**Prompt:** Reproduce the entries shown below only from the line with "cases hp : runPairs 0 (satValues x) with" down to the line with "simp only [hp, RecordRead.record.injEq]", keeping both end lines and copying each one exactly.
▬▬▬▬▬▬▬▬▬▬
-- ==== Sys2Proof/Laws/CoefCoder.lean ====
section
/-! SUPPORT. The zigzag tables are inverse to each other; the shape of pair lists and records; what reading a record back
answers. -/

namespace Sys2Proof.Machine

/-- `IZ[ZZ[i]] = i` (45_coefcoder.md R210). -/
theorem izTable_zzTable : ∀ i : Fin 64, izTable[zzTable[i]] = i := by decide

/-- `ZZ[IZ[e]] = e` (45_coefcoder.md R210). -/
theorem zzTable_izTable : ∀ e : Fin 64, zzTable[izTable[e]] = e := by decide

/-! ### Pair lists -/

theorem runPairs_length (run : Nat) (vs : List Int) : (runPairs run vs).length ≤ vs.length := by
  induction vs generalizing run with
  | nil => simp [runPairs]
  | cons v vs ih =>
    unfold runPairs
    split
    · exact Nat.le_succ_of_le (ih _)
    · simpa using ih 0

theorem runPairs_mem {run : Nat} {vs : List Int} {p : RunPair} (h : p ∈ runPairs run vs) :
    p.1 < run + vs.length ∧ p.2 ∈ vs ∧ p.2 ≠ 0 := by
  induction vs generalizing run with
  | nil => simp [runPairs] at h
  | cons v vs ih =>
    unfold runPairs at h
    split at h
    · obtain ⟨h1, h2, h3⟩ := ih h
      exact ⟨by simp only [List.length_cons]; omega, List.mem_cons_of_mem _ h2, h3⟩
    · rename_i hv
      rcases List.mem_cons.1 h with rfl | h
      · exact ⟨by simp, List.mem_cons_self, hv⟩
      · obtain ⟨h1, h2, h3⟩ := ih h
        exact ⟨by simp only [List.length_cons]; omega, List.mem_cons_of_mem _ h2, h3⟩

/-- Expanding the pairs gives the values back, up to trailing zeros. -/
theorem expandPairs_runPairs (run : Nat) (vs : List Int) :
    ∃ k, expandPairs (runPairs run vs) ++ List.replicate k 0 = List.replicate run 0 ++ vs := by
  induction vs generalizing run with
  | nil => exact ⟨run, by simp [runPairs, expandPairs]⟩
  | cons v vs ih =>
    unfold runPairs
    split
    · rename_i hv
      obtain ⟨k, hk⟩ := ih (run + 1)
      refine ⟨k, hk.trans ?_⟩
      rw [hv, List.replicate_succ', List.append_assoc]
      rfl
    · obtain ⟨k, hk⟩ := ih 0
      refine ⟨k, ?_⟩
      simp only [expandPairs, List.flatMap_cons, List.append_assoc] at hk ⊢
      rw [hk]
      simp

@[simp] theorem satValues_length (x : Tile) : (satValues x).length = 64 := by simp [satValues]

/-- A sequence has between 1 and 64 pairs. -/
theorem pairs_length (x : Tile) : 1 ≤ (pairs x).length ∧ (pairs x).length ≤ 64 := by
  have h := runPairs_length 0 (satValues x)
  rw [satValues_length] at h
  unfold pairs
  split
  · exact ⟨Nat.le_refl _, by decide⟩
  · rename_i hne
    refine ⟨?_, h⟩
    cases hp : runPairs 0 (satValues x) with
    | nil => exact absurd hp hne
    | cons p ps => simp

/-- Every run fits its byte and every value its two bytes. -/
theorem pairs_range {x : Tile} {p : RunPair} (h : p ∈ pairs x) : p.1 ≤ 63 ∧ -32768 ≤ p.2 ∧ p.2 ≤ 32767 := by
  unfold pairs at h
  split at h
  · obtain rfl := List.mem_singleton.1 h
    decide
  · obtain ⟨h1, h2, _⟩ := runPairs_mem h
    rw [satValues_length] at h1
    simp only [satValues, List.mem_map] at h2
    obtain ⟨w, _, hw⟩ := h2
    have := sat_range 16 w.toInt
    rw [satMin16, satMax16] at this
    omega

/-! ### Records -/

@[simp] theorem halfBytes_length (n : BitVec 16) : (halfBytes n).length = 2 := rfl

@[simp] theorem pairBytes_length (p : RunPair) : (pairBytes p).length = 3 := rfl

@[simp] theorem record_length (ps : List RunPair) : (record ps).length = recordSize ps.length := by
  simp only [record, List.length_append, halfBytes_length, recordSize]
  have : (ps.flatMap pairBytes).length = 3 * ps.length := by
    induction ps with
    | nil => rfl
    | cons p ps ih => simp only [List.flatMap_cons, List.length_append, pairBytes_length, ih, List.length_cons]; omega
  omega

theorem recordOverflows_eq_false {p limit n : Nat} :
    recordOverflows p limit n = false ↔ p + recordSize n ≤ limit := by
  have h : recordOverflows p limit n = false ↔ ¬ limit < p ∧ ¬ limit - p < recordSize n := by
    simp only [recordOverflows, Bool.or_eq_false_iff, decide_eq_false_iff_not]
  rw [h, recordSize]
  omega

/-- What a complete read of a record says. -/
theorem readRecord_eq_record {m : Memory} {p limit : Nat} {t : Tile} {next : Nat}
    (h : readRecord m p limit = .record t next) :
    ∃ n ps, readBE m p 2 = some n ∧ readPairs m (p + 2) n = some ps ∧ t = decodePairs ps ∧
      next = p + recordSize n ∧ next ≤ limit := by
  unfold readRecord at h
  split at h
  · cases h
  · cases hn : readBE m p 2 with
    | none => simp [hn] at h
    | some n =>
      simp only [hn] at h
      split at h
      · cases h
      · rename_i hov
        cases hp : readPairs m (p + 2) n with
        | none => simp [hp] at h
        | some ps =>
          simp only [hp, RecordRead.record.injEq] at h
          have := recordOverflows_eq_false.1 (Bool.eq_false_iff.2 hov)
          exact ⟨n, ps, rfl, hp, h.1.symm, h.2.symm, by omega⟩

/-- Two bytes of a 16-bit value read back as it. -/
theorem readBE_halfBytes {m : Memory} {a : Nat} {n : BitVec 16} (h0 : cellRead m a = some (n.extractLsb' 8 8))
    (h1 : cellRead m (a + 1) = some (n.extractLsb' 0 8)) : readBE m a 2 = some n.toNat := by
  simp only [readBE, Nat.add_zero, h0, h1, Option.some.injEq, BitVec.extractLsb'_toNat]
  have := n.isLt
  simp only [Nat.shiftRight_eq_div_pow]
  omega

/-- Pairs read where their bytes stand. -/
theorem readPairs_of_bytes {m : Memory} {ps : List RunPair} {a : Nat}
    (hrun : ∀ p ∈ ps, p.1 < 256 ∧ -32768 ≤ p.2 ∧ p.2 ≤ 32767)
    (h : ∀ j (hj : j < (ps.flatMap pairBytes).length), cellRead m (a + j) = some (ps.flatMap pairBytes)[j]) :
    readPairs m a ps.length = some ps := by
  induction ps generalizing a with
  | nil => rfl
  | cons p ps ih =>
    have hb : ((p :: ps).flatMap pairBytes) =
        BitVec.ofNat 8 p.1 :: (BitVec.ofInt 16 p.2).extractLsb' 8 8 :: (BitVec.ofInt 16 p.2).extractLsb' 0 8 ::
          ps.flatMap pairBytes := rfl
    have h0 := h 0 (by simp [hb])
    have h1 := h 1 (by simp [hb])
    have h2 := h 2 (by simp [hb])
    simp only [hb, List.getElem_cons_zero, List.getElem_cons_succ, Nat.add_zero] at h0 h1 h2
    have hrest : readPairs m (a + 3) ps.length = some ps := by
      refine ih (fun q hq => hrun q (List.mem_cons_of_mem _ hq)) fun j hj => ?_
      have := h (j + 3) (by simp only [hb, List.length_cons]; omega)
      simp only [hb, List.getElem_cons_succ] at this
      rw [show a + 3 + j = a + (j + 3) by omega, this]
    obtain ⟨r1, r2, r3⟩ := hrun p List.mem_cons_self
    have hp : readPair m a = some p := by
      simp only [readPair, h0, readBE_halfBytes (a := a + 1) h1 h2]
      simp only [BitVec.toNat_ofNat, BitVec.ofNat_toNat, BitVec.setWidth_eq, BitVec.toInt_ofInt, Option.some.injEq]
      apply Prod.ext
      · show p.1 % 2 ^ 8 = p.1; omega
      · show p.2.bmod (2 ^ 16) = p.2
        rw [Int.bmod_eq_of_le] <;> omega
    simp only [List.length_cons, readPairs, hp, hrest]

/-- A record that stands in memory reads back as its pairs' tile. -/
theorem readRecord_of_bytes {m : Memory} {ps : List RunPair} {a limit : Nat} (hlen : ps.length < 65536)
    (hrun : ∀ p ∈ ps, p.1 < 256 ∧ -32768 ≤ p.2 ∧ p.2 ≤ 32767)
    (h : ∀ j (hj : j < (record ps).length), cellRead m (a + j) = some (record ps)[j])
    (hfit : a + recordSize ps.length ≤ limit) :
    readRecord m a limit = .record (decodePairs ps) (a + recordSize ps.length) := by
  have hb : record ps = (BitVec.ofNat 16 ps.length).extractLsb' 8 8 :: (BitVec.ofNat 16 ps.length).extractLsb' 0 8 ::
      ps.flatMap pairBytes := rfl
  have h0 := h 0 (by simp [hb])
  have h1 := h 1 (by simp [hb])
  simp only [hb, List.getElem_cons_zero, List.getElem_cons_succ, Nat.add_zero] at h0 h1
  have hn : readBE m a 2 = some ps.length := by
    rw [readBE_halfBytes h0 h1, BitVec.toNat_ofNat, Nat.mod_eq_of_lt hlen]
  have hps : readPairs m (a + 2) ps.length = some ps := by
    refine readPairs_of_bytes hrun fun j hj => ?_
    have := h (j + 2) (by simp only [hb, List.length_cons]; omega)
    simp only [hb, List.getElem_cons_succ] at this
    rw [show a + 2 + j = a + (j + 2) by omega, this]
  have ho : recordOverflows a limit 0 = false := recordOverflows_eq_false.2 (by simp only [recordSize] at *; omega)
  have ho' : recordOverflows a limit ps.length = false := recordOverflows_eq_false.2 hfit
  simp [readRecord, ho, hn, ho', hps]

end Sys2Proof.Machine
end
▬▬▬▬▬▬▬▬▬▬
**Exercise result:**
    cases hp : runPairs 0 (satValues x) with
    | nil => exact absurd hp hne
    | cons p ps => simp

/-- Every run fits its byte and every value its two bytes. -/
theorem pairs_range {x : Tile} {p : RunPair} (h : p ∈ pairs x) : p.1 ≤ 63 ∧ -32768 ≤ p.2 ∧ p.2 ≤ 32767 := by
  unfold pairs at h
  split at h
  · obtain rfl := List.mem_singleton.1 h
    decide
  · obtain ⟨h1, h2, _⟩ := runPairs_mem h
    rw [satValues_length] at h1
    simp only [satValues, List.mem_map] at h2
    obtain ⟨w, _, hw⟩ := h2
    have := sat_range 16 w.toInt
    rw [satMin16, satMax16] at this
    omega

/-! ### Records -/

@[simp] theorem halfBytes_length (n : BitVec 16) : (halfBytes n).length = 2 := rfl

@[simp] theorem pairBytes_length (p : RunPair) : (pairBytes p).length = 3 := rfl

@[simp] theorem record_length (ps : List RunPair) : (record ps).length = recordSize ps.length := by
  simp only [record, List.length_append, halfBytes_length, recordSize]
  have : (ps.flatMap pairBytes).length = 3 * ps.length := by
    induction ps with
    | nil => rfl
    | cons p ps ih => simp only [List.flatMap_cons, List.length_append, pairBytes_length, ih, List.length_cons]; omega
  omega

theorem recordOverflows_eq_false {p limit n : Nat} :
    recordOverflows p limit n = false ↔ p + recordSize n ≤ limit := by
  have h : recordOverflows p limit n = false ↔ ¬ limit < p ∧ ¬ limit - p < recordSize n := by
    simp only [recordOverflows, Bool.or_eq_false_iff, decide_eq_false_iff_not]
  rw [h, recordSize]
  omega

/-- What a complete read of a record says. -/
theorem readRecord_eq_record {m : Memory} {p limit : Nat} {t : Tile} {next : Nat}
    (h : readRecord m p limit = .record t next) :
    ∃ n ps, readBE m p 2 = some n ∧ readPairs m (p + 2) n = some ps ∧ t = decodePairs ps ∧
      next = p + recordSize n ∧ next ≤ limit := by
  unfold readRecord at h
  split at h
  · cases h
  · cases hn : readBE m p 2 with
    | none => simp [hn] at h
    | some n =>
      simp only [hn] at h
      split at h
      · cases h
      · rename_i hov
        cases hp : readPairs m (p + 2) n with
        | none => simp [hp] at h
        | some ps =>
          simp only [hp, RecordRead.record.injEq] at h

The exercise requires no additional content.